1) Evolutionary Biology, like other forms of history, is inherently circular, for it attempts to explain current patterns based upon past events. Because the end-result is already known, the explanation must, almost by definition, be circular. This is what I think you really mean when you refer to the circularity of evolution. In this sense, Fred, EVERY possible explanation of life MUST be circular. If we agree that evolution happened, what remains to be explained is the mechanism by which it happened; this leads us to the central issue of natural selection.

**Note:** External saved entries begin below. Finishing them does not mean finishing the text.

-- ==== Sys2Proof/Certificates/Slice0/Obligations.lean ====
section
/-!
DEFINITION. The statements for the provers. A word's statement says, for every state in which it issues and all of its operands, that it
completes and in which state: the equation is also its frame. The states are built with the model's own operations (Safety.lean); rules are
cited where a statement rests on them, and log entries where it rests on the model's choice.
-/

namespace Sys2Proof.Claims
end Sys2Proof.Claims

open Sys2Proof Sys2Proof.Machine Sys2Proof.Claims

/-! ## Words that compute in each lane -/

namespace Sys2Proof.Claims

/-- What R75 and the rule of a word give it: the no-write bit, the destination, the result latency, the fields that the bank rule compares,
and the value, of what the lane reads. -/
structure LaneRow where
  nw : Bool
  d : Reg
  lat : Nat
  bank : Option (Reg × Reg)
  val : LaneCtx → Word

/-- The integer words with a result in one register (R76 to R81, R83, R86), with the values that those rules give. -/
def intRow : Instr → Option LaneRow
  | .add n d a b => some ⟨n, d, 4, some (a, b), fun x => x.reg a + x.reg b⟩
  | .sub n d a b => some ⟨n, d, 4, some (a, b), fun x => x.reg a - x.reg b⟩
  | .and n d a b => some ⟨n, d, 4, some (a, b), fun x => x.reg a &&& x.reg b⟩
  | .or n d a b => some ⟨n, d, 4, some (a, b), fun x => x.reg a ||| x.reg b⟩
  | .xor n d a b => some ⟨n, d, 4, some (a, b), fun x => x.reg a ^^^ x.reg b⟩
  | .min n d a b => some ⟨n, d, 4, some (a, b), fun x => if (x.reg b).slt (x.reg a) then x.reg b else x.reg a⟩
  | .max n d a b => some ⟨n, d, 4, some (a, b), fun x => if (x.reg a).slt (x.reg b) then x.reg b else x.reg a⟩
  | .minu n d a b => some ⟨n, d, 4, some (a, b), fun x => if x.reg b < x.reg a then x.reg b else x.reg a⟩
  | .maxu n d a b => some ⟨n, d, 4, some (a, b), fun x => if x.reg a < x.reg b then x.reg b else x.reg a⟩
  | .shl n d a b => some ⟨n, d, 4, some (a, b), fun x => x.reg a <<< (x.reg b).toNat⟩
  | .shr n d a b => some ⟨n, d, 4, some (a, b), fun x => x.reg a >>> (x.reg b).toNat⟩
  | .sra n d a b => some ⟨n, d, 4, some (a, b), fun x => (x.reg a).sshiftRight (x.reg b).toNat⟩
  | .rot n d a b => some ⟨n, d, 4, some (a, b), fun x => (x.reg a).rotateLeft (x.reg b).toNat⟩
  | .mul n d a b => some ⟨n, d, 6, some (a, b), fun x => x.reg a * x.reg b⟩
  | .mulh n d a b => some ⟨n, d, 6, some (a, b), fun x => BitVec.ofInt 32 (((x.reg a).toInt * (x.reg b).toInt) >>> 32)⟩
  | .mulhu n d a b => some ⟨n, d, 6, some (a, b), fun x => BitVec.ofNat 32 (((x.reg a).toNat * (x.reg b).toNat) >>> 32)⟩
  | .mad n d a b => some ⟨n, d, 6, some (a, b), fun x => x.reg d + x.reg a * x.reg b⟩
  | .div n d a b => some ⟨n, d, 36, some (a, b), fun x => if x.reg b = 0 then 0xFFFFFFFF else (x.reg a).sdiv (x.reg b)⟩
  | .divu n d a b => some ⟨n, d, 36, some (a, b), fun x => if x.reg b = 0 then 0xFFFFFFFF else x.reg a / x.reg b⟩
  | .rem n d a b => some ⟨n, d, 36, some (a, b), fun x => if x.reg b = 0 then x.reg a else (x.reg a).srem (x.reg b)⟩
  | .remu n d a b => some ⟨n, d, 36, some (a, b), fun x => if x.reg b = 0 then x.reg a else x.reg a % x.reg b⟩
  | .clz n d a => some ⟨n, d, 4, none, fun x => BitVec.ofNat 32 ((List.range 32).takeWhile fun k => !(x.reg a).getMsbD k).length⟩
  | .popc n d a => some ⟨n, d, 4, none, fun x => BitVec.ofNat 32 ((List.range 32).filter fun k => (x.reg a).getLsbD k).length⟩
  | .brev n d a => some ⟨n, d, 4, none, fun x => (x.reg a).reverse⟩
  | .mov n d a => some ⟨n, d, 4, none, fun x => x.reg a⟩
  | .bfx n d a w p => some ⟨n, d, 4, none, fun x => ((x.reg a).extractLsb' p.toNat (w.toNat + 1)).zeroExtend 32⟩
  | .bfi n d a w p => some ⟨n, d, 4, none, fun x =>
      let m := BitVec.ofNat 32 (2 ^ Nat.min (w.toNat + 1) (32 - p.toNat) - 1) <<< p.toNat
      (x.reg d &&& ~~~m) ||| ((x.reg a <<< p.toNat) &&& m)⟩
  | .addi n d a i => some ⟨n, d, 4, none, fun x => x.reg a + i.signExtend 32⟩
  | .andi n d a i => some ⟨n, d, 4, none, fun x => x.reg a &&& i.zeroExtend 32⟩
  | .ori n d a i => some ⟨n, d, 4, none, fun x => x.reg a ||| i.zeroExtend 32⟩
  | .xori n d a i => some ⟨n, d, 4, none, fun x => x.reg a ^^^ i.zeroExtend 32⟩
  | .movi d i => some ⟨false, d, 4, none, fun _ => i.signExtend 32⟩
  | .movhi d i => some ⟨false, d, 4, none, fun x => i ++ (x.reg d).extractLsb' 0 14⟩
  | .sel n g d a b => some ⟨n, d, 4, some (a, b), fun x => if x.pred g then x.reg a else x.reg b⟩
  | _ => none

**We've accepted that evolution, as a form of history, contains an element of circularity . . . we're now moving on to the different potential mechanisms by which evolution may have occurred.**

2) Evolution by natural selection entails the differential survival and reproducion of replicating entities in time, leading to the biased preservation of heritable information that is better able to make copies of itself in a particular environment. One moves from generation A to generation B to generation C, ad infinitum . . . the process of natural selection is therefore non-circular both temporally and logically, and it arises by virtue of heritable information and differential reproduction alone (This leaves open the question of how the first replicating entities arose, but the mechanistic explanations for it are certainly non-circular, while the supernatural explanations are highly circular). Yes, Fred, the core principle of selection can be drawn from common sense (funny that no one thought of it until 150 years ago) . . . but the extensions of this principle are not at all obvious. You will immediately see this if you look into the references I've provided for you. If you want math-oriented work, go for something on population genetics, or read Fisher's classic Genetical Theory of Natural Selection (this one takes months to digest, though).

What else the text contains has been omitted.